SUPPLIED MATERIAL:
-- ==== Sys2Proof/Machine/Pads.lean ====
section
/-! DEFINITION. Sys2Proof/Machine/Pads.lean: what the outside sees: the port A pads and the LCD segments, as functions of
the state (60_exceptions.md R243, R244; 20_memory.md R60). -/

namespace Sys2Proof.Machine

/-- The level of an output pad. -/
inductive PadLevel where
  | low
  | high
  | floating
deriving DecidableEq, Repr

/-- The pad of a latch bit (60_exceptions.md R244): an open drain leaves the pad floating at 1 (PRESUMED,
notes/assumptions/30.md). -/
def padOf (d : PadDrive) (latch : Bool) : PadLevel :=
  match d, latch with
  | _, false => .low
  | .cmos, true => .high
  | .openDrain, true => .floating

/-- Pad PA0 (60_exceptions.md R244). -/
def padPa0 (s : State) : PadLevel := padOf s.cfg.pa0Type (s.pa.getLsbD 0)

/-- Pad PA1 (60_exceptions.md R244). -/
def padPa1 (s : State) : PadLevel := padOf s.cfg.pa1Type (s.pa.getLsbD 1)

/-- Pad PA2 (60_exceptions.md R244). -/
def padPa2 (s : State) : PadLevel := padOf s.cfg.pa2Type (s.pa.getLsbD 2)

/-- The display cell of segment `k` and common `j`: FEH - 2k + (j div 4), or B0H + 2k + (j div 4) when LCD_SEG0_AT_FE is
false (20_memory.md R60, decision D27). -/
def lcdCell (c : Config) (k : Fin 40) (j : Fin 8) : RamAddr :=
  if c.lcdSeg0AtFe then BitVec.ofNat 8 (0xFE - 2 * k.val + j.val / 4)
  else BitVec.ofNat 8 (0xB0 + 2 * k.val + j.val / 4)

/-- The crossing of segment `k` and common `j` is on: bit j mod 4 of its cell, and never in HALT mode, where the display
is blank (20_memory.md R60, 60_exceptions.md R243). -/
def lcdOn (s : State) (k : Fin 40) (j : Fin 8) : Bool :=
  !s.halted && ((readCell s (lcdCell s.cfg k j)).getD 0x0#4).getLsbD (j.val % 4)

end Sys2Proof.Machine
end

WORK REQUEST:
Using the entries above, give again each line from the one containing "when LCD_SEG0_AT_FE is" through the last line, exactly and only those.

ANSWER AREA:
/-- The display cell of segment `k` and common `j`: FEH - 2k + (j div 4), or B0H + 2k + (j div 4) when LCD_SEG0_AT_FE is
false (20_memory.md R60, decision D27). -/
def lcdCell (c : Config) (k : Fin 40) (j : Fin 8) : RamAddr :=
  if c.lcdSeg0AtFe then BitVec.ofNat 8 (0xFE - 2 * k.val + j.val / 4)
  else BitVec.ofNat 8 (0xB0 + 2 * k.val + j.val / 4)

/-- The crossing of segment `k` and common `j` is on: bit j mod 4 of its cell, and never in HALT mode, where the display
is blank (20_memory.md R60, 60_exceptions.md R243). -/
def lcdOn (s : State) (k : Fin 40) (j : Fin 8) : Bool :=
  !s.halted && ((readCell s (lcdCell s.cfg k j)).getD 0x0#4).getLsbD (j.val % 4)

end Sys2Proof.Machine
end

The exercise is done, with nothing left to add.